=== Exercise instructions ===
Go through the following data and transcribe exactly the stretch of lines from the one holding "have hc : ∀" to the one holding "rw [key _ g, e1, e2, key s g, key s h]", both included.

=== Records shown ===
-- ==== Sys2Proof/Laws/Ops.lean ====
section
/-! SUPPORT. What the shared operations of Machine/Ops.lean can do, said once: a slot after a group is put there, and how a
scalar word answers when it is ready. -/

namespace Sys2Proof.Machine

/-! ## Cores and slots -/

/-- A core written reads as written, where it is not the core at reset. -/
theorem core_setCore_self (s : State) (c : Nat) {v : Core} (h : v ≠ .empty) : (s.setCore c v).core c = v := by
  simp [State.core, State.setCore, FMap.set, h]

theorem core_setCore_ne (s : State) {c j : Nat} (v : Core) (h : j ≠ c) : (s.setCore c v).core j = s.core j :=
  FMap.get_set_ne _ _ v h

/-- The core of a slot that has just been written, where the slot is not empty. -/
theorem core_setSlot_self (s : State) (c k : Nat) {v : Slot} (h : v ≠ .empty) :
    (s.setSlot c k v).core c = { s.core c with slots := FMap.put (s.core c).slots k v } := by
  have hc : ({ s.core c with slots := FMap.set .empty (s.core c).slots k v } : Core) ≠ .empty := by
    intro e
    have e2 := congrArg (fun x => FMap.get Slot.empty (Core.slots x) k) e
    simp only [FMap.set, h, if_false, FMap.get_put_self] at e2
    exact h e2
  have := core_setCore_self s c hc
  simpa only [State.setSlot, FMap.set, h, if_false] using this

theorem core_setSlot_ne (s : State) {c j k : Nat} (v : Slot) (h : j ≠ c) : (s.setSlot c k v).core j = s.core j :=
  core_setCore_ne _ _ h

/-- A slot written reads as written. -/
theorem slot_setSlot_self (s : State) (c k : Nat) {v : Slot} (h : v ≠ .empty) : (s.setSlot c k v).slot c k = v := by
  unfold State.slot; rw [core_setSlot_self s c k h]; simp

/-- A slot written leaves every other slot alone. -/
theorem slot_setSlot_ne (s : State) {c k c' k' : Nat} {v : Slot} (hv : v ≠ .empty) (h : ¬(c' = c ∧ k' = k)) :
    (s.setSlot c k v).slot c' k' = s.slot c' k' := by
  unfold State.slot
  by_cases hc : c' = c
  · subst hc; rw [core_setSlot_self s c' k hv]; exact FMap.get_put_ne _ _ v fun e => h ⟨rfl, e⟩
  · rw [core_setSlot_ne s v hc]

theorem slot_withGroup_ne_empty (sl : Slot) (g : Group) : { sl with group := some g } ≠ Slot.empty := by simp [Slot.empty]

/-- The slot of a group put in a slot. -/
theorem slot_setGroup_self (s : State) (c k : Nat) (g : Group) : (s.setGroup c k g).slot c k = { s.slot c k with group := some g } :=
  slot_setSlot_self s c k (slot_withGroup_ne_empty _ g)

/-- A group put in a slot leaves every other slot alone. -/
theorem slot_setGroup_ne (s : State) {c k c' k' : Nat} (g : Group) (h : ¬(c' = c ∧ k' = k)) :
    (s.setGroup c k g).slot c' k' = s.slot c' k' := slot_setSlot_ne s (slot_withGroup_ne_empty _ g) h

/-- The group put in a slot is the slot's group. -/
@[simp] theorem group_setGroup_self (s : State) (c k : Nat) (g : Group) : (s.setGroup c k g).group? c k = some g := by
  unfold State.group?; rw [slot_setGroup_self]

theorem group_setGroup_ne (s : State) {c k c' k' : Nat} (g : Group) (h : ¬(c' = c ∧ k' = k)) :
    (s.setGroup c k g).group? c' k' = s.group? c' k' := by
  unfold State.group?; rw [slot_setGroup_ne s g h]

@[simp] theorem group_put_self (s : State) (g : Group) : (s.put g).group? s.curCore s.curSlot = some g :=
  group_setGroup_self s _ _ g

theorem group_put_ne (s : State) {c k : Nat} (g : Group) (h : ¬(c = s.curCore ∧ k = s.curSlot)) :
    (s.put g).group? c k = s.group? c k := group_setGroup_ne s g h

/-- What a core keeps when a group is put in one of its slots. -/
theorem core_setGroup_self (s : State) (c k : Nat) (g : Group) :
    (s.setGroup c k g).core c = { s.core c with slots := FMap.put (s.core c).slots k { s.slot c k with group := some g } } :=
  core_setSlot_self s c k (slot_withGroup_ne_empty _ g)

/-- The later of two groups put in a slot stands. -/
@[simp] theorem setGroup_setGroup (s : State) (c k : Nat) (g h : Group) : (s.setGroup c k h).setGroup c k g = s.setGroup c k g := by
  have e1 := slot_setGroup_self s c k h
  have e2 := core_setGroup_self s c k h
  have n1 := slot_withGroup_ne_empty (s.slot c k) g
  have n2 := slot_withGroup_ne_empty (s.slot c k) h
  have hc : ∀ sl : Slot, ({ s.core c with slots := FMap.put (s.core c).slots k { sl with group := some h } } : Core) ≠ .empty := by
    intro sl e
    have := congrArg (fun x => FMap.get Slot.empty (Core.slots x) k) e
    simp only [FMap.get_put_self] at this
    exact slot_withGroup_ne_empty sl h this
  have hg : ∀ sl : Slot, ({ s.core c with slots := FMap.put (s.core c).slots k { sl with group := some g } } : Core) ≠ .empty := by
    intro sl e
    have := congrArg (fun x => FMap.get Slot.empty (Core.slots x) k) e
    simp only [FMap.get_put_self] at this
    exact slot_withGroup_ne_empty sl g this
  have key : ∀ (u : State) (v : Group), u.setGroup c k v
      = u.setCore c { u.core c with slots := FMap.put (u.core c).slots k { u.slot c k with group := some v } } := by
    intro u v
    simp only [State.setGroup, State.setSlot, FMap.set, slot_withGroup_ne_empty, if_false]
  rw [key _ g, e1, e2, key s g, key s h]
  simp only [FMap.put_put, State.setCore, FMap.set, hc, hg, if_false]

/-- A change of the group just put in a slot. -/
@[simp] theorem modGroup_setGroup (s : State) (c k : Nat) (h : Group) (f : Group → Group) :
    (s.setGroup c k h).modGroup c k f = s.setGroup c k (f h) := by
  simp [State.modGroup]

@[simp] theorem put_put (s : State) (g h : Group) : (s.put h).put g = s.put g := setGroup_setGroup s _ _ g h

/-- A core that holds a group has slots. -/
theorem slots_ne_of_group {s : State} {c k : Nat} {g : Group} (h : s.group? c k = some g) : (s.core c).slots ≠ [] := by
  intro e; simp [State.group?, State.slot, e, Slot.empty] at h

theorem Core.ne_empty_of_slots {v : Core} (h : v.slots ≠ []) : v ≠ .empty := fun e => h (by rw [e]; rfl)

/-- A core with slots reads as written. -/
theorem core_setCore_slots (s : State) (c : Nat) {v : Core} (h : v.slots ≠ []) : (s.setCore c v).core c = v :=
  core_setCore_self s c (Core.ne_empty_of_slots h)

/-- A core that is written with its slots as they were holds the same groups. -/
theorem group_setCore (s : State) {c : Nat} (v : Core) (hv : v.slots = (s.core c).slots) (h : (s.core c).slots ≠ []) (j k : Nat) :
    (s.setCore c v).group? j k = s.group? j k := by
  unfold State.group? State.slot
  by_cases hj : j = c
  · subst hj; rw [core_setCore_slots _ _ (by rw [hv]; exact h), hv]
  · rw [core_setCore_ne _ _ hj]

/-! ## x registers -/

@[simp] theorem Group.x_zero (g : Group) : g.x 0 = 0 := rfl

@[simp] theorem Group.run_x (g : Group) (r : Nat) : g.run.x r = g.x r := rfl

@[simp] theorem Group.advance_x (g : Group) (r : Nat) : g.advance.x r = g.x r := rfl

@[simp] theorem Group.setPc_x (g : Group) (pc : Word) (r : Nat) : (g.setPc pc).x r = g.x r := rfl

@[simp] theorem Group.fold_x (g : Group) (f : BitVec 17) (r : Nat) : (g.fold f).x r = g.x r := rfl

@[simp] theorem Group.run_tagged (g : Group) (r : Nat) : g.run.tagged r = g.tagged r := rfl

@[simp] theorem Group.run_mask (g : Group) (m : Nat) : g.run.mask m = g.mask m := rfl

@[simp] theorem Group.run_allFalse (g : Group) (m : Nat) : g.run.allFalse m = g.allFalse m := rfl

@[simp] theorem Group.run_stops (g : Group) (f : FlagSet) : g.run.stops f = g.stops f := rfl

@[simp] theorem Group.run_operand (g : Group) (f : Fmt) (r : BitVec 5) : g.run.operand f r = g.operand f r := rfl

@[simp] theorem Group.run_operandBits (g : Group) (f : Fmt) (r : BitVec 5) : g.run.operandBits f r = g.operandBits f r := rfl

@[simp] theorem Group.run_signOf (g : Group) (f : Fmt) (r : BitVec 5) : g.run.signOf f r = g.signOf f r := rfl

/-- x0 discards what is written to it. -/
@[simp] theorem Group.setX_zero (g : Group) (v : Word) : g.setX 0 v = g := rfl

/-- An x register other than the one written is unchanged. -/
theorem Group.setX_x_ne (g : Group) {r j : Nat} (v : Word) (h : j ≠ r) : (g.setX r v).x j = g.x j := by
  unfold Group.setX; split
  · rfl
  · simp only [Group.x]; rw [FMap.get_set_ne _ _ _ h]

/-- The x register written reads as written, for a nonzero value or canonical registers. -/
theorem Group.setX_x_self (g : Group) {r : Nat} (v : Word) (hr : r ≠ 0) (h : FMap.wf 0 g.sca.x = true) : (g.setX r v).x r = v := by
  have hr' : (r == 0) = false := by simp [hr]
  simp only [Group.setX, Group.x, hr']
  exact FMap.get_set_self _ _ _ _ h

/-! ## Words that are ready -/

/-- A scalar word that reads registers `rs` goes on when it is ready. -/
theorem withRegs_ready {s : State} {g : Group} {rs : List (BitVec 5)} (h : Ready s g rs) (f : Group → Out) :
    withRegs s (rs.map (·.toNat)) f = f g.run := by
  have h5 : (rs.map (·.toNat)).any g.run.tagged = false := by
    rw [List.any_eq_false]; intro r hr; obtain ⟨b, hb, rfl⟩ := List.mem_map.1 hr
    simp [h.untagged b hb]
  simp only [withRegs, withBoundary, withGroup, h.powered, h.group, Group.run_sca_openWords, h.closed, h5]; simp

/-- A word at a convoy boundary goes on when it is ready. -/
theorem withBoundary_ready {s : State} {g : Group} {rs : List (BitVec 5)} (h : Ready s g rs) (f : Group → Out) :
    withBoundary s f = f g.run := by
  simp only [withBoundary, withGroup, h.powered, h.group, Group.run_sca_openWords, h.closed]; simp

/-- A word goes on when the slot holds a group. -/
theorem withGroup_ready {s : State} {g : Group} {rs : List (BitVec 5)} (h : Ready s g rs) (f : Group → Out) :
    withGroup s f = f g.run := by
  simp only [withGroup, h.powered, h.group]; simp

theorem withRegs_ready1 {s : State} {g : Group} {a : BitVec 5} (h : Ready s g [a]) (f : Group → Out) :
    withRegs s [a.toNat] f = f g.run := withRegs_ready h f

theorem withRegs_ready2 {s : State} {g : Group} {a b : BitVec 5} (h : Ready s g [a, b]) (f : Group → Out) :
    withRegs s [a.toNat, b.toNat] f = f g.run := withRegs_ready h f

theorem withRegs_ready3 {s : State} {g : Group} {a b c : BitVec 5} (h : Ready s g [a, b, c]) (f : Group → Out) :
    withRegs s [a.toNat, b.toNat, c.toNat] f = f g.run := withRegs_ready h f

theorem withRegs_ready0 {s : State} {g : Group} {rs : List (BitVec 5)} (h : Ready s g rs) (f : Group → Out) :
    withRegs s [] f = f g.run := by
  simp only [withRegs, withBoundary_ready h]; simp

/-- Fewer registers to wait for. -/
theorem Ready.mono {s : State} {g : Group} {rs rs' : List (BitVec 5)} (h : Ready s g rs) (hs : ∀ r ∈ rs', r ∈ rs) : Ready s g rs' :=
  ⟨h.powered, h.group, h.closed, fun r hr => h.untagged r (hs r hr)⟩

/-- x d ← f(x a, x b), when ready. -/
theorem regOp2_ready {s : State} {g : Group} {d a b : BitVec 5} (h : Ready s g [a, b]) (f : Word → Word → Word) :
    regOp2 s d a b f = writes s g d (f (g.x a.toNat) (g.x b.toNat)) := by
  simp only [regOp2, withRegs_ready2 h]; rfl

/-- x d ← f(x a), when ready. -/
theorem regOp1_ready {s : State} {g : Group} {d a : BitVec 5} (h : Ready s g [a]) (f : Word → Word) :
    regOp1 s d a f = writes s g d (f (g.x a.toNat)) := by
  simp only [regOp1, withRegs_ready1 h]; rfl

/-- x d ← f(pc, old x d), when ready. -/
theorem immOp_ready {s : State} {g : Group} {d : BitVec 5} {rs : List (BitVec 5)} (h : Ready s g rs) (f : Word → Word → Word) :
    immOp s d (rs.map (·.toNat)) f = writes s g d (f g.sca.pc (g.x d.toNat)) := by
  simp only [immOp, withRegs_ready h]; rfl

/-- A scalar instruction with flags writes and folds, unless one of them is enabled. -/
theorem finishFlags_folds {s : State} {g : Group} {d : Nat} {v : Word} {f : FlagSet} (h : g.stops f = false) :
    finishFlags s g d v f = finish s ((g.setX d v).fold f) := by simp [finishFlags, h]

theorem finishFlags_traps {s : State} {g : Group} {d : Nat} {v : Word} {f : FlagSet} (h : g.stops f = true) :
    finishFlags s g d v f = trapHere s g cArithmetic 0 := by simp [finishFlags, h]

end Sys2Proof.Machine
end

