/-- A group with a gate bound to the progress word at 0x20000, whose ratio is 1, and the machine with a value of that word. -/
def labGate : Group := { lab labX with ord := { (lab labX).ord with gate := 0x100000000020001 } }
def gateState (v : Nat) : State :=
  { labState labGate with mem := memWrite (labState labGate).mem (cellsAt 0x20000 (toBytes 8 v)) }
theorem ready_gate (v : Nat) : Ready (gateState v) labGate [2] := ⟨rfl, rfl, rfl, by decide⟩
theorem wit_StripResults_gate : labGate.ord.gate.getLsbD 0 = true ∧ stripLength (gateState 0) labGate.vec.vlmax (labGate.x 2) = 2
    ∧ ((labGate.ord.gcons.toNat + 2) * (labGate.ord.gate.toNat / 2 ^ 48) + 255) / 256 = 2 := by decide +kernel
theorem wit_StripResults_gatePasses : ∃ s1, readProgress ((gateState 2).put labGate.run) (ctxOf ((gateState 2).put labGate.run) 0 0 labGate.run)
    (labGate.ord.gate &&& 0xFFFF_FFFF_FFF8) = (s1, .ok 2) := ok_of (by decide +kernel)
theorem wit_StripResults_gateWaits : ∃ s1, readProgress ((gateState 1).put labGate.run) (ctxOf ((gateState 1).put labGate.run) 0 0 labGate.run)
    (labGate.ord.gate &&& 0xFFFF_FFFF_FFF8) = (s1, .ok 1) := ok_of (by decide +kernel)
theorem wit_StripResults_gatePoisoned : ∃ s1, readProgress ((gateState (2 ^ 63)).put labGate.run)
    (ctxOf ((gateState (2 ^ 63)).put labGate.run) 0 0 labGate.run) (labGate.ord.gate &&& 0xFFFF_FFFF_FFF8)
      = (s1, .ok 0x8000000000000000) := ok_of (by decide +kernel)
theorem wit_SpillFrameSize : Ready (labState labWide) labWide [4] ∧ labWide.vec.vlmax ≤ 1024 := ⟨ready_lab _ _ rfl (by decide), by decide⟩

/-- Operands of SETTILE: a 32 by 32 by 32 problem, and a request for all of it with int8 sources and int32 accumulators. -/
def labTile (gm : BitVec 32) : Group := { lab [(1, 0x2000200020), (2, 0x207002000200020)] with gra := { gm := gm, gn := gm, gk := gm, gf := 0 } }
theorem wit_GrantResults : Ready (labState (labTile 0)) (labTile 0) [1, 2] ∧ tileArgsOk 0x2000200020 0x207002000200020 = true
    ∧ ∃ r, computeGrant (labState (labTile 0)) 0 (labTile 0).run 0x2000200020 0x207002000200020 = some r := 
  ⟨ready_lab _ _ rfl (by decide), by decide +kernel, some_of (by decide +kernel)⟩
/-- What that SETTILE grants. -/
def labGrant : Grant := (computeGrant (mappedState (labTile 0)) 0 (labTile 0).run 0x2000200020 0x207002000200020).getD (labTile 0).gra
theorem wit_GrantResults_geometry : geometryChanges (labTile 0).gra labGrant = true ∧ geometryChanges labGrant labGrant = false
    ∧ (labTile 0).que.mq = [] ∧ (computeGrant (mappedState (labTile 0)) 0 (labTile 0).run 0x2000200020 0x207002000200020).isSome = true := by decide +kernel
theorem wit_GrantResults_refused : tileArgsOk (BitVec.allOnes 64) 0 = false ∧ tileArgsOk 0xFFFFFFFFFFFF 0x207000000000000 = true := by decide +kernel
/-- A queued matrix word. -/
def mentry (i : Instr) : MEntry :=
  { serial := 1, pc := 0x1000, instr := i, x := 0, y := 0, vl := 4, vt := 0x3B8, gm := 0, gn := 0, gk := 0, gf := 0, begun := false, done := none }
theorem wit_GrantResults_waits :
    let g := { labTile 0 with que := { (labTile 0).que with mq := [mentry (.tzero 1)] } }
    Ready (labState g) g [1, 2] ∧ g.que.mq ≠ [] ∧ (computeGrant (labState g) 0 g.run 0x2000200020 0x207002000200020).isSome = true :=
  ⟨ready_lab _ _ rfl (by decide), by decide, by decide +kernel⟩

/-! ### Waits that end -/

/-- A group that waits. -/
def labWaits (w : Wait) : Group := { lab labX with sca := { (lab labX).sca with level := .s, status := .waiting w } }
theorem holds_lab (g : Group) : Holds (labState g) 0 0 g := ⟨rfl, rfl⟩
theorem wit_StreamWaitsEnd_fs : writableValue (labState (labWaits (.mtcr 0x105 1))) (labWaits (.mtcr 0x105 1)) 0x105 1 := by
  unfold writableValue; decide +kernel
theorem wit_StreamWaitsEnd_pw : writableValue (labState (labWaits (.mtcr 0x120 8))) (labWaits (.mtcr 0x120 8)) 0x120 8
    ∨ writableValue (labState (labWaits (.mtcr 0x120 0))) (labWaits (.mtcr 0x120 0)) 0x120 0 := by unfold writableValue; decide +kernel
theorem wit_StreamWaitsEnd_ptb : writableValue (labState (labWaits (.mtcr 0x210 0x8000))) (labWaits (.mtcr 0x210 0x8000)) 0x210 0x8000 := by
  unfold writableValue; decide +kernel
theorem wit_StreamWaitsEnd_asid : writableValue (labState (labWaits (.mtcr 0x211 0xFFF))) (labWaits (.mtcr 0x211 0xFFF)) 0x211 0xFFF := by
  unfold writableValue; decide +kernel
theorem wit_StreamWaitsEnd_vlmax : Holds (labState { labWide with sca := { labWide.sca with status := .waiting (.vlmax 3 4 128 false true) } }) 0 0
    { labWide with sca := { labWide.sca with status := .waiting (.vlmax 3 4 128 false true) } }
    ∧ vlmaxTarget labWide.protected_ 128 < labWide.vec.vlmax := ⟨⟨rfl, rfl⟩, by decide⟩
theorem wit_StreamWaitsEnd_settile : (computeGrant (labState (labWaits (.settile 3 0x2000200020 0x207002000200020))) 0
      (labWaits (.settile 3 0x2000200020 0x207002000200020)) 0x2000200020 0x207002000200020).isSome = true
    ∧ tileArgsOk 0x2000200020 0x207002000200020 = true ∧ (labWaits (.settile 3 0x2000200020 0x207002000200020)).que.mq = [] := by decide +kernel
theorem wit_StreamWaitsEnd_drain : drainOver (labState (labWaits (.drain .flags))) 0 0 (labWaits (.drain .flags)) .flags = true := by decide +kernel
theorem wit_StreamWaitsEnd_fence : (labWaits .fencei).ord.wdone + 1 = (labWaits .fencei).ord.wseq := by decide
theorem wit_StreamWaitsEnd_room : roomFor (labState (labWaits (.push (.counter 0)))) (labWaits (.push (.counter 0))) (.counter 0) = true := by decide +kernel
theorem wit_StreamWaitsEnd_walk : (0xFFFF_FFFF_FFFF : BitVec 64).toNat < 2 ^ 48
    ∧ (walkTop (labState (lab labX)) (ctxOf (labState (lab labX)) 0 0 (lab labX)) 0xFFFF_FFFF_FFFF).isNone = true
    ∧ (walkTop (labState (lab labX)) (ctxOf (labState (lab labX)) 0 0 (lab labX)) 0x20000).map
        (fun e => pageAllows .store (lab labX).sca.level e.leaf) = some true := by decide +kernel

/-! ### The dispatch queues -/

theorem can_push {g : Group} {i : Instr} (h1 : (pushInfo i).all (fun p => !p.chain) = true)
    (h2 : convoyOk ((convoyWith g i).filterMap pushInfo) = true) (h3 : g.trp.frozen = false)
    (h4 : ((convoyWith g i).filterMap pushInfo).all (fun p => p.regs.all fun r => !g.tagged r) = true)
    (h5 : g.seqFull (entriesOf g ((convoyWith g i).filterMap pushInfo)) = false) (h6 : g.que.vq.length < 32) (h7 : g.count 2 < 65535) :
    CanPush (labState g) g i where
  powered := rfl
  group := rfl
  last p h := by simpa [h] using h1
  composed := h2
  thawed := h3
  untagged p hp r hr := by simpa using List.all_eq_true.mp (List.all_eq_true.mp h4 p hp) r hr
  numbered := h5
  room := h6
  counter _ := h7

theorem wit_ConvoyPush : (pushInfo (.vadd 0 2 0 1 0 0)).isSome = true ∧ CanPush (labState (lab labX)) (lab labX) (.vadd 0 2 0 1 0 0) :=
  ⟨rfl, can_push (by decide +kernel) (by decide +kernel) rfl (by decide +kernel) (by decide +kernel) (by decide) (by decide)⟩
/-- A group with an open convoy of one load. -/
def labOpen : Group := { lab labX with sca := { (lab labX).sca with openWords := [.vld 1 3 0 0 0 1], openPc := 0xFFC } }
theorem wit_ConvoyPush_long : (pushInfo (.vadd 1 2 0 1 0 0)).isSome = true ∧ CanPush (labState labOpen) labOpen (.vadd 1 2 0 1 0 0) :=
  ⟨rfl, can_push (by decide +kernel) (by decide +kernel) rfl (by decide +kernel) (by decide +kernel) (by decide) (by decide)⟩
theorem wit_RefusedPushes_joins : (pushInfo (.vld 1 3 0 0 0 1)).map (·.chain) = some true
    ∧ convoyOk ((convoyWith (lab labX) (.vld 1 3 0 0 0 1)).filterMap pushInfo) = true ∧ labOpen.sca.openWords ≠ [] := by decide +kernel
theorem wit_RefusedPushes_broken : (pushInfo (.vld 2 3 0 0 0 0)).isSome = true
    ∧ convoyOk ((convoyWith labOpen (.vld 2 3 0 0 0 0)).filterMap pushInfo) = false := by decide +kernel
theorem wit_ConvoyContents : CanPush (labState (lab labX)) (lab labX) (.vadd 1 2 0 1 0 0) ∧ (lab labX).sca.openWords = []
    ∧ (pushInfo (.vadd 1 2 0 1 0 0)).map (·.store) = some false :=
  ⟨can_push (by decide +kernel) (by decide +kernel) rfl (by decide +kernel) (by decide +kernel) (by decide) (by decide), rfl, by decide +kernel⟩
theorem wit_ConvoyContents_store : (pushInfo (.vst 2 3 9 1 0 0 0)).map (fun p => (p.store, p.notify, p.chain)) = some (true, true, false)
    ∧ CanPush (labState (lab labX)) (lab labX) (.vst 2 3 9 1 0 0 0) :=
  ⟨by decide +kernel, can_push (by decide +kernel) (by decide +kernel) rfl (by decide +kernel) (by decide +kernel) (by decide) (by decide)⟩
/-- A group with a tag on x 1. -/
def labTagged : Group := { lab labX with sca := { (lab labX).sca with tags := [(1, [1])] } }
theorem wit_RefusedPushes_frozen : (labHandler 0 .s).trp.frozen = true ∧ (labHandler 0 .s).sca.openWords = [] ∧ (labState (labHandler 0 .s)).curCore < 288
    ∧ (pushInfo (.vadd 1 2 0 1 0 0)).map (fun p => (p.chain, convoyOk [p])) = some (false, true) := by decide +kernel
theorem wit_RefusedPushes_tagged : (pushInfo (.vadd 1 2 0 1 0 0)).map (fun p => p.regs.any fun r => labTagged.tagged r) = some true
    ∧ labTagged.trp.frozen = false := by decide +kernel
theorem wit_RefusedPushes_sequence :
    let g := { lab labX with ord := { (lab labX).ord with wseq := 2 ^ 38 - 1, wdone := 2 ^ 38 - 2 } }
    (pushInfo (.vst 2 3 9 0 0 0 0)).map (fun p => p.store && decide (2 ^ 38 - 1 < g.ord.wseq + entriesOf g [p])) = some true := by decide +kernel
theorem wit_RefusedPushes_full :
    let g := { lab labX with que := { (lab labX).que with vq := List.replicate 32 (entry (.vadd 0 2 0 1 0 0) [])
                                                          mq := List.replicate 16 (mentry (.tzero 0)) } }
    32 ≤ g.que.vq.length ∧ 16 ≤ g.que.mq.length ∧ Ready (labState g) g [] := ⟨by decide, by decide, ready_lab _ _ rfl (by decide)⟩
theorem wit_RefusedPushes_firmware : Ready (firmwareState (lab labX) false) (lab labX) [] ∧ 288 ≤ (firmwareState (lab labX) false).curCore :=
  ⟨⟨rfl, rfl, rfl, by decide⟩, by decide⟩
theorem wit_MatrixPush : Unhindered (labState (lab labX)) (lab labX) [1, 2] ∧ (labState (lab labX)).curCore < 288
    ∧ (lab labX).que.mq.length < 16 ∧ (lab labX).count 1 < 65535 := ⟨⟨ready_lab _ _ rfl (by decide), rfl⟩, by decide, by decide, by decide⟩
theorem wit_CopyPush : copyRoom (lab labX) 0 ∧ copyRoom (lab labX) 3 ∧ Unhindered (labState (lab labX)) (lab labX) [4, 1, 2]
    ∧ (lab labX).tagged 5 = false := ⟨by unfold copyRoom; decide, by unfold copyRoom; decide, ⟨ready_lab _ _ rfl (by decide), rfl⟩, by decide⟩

=== Written answer ===
  have hc : ∀ sl : Slot, ({ s.core c with slots := FMap.put (s.core c).slots k { sl with group := some h } } : Core) ≠ .empty := by
    intro sl e
    have := congrArg (fun x => FMap.get Slot.empty (Core.slots x) k) e
    simp only [FMap.get_put_self] at this
    exact slot_withGroup_ne_empty sl h this
  have hg : ∀ sl : Slot, ({ s.core c with slots := FMap.put (s.core c).slots k { sl with group := some g } } : Core) ≠ .empty := by
    intro sl e
    have := congrArg (fun x => FMap.get Slot.empty (Core.slots x) k) e
    simp only [FMap.get_put_self] at this
    exact slot_withGroup_ne_empty sl g this
  have key : ∀ (u : State) (v : Group), u.setGroup c k v
      = u.setCore c { u.core c with slots := FMap.put (u.core c).slots k { u.slot c k with group := some v } } := by
    intro u v
    simp only [State.setGroup, State.setSlot, FMap.set, slot_withGroup_ne_empty, if_false]
  rw [key _ g, e1, e2, key s g, key s h]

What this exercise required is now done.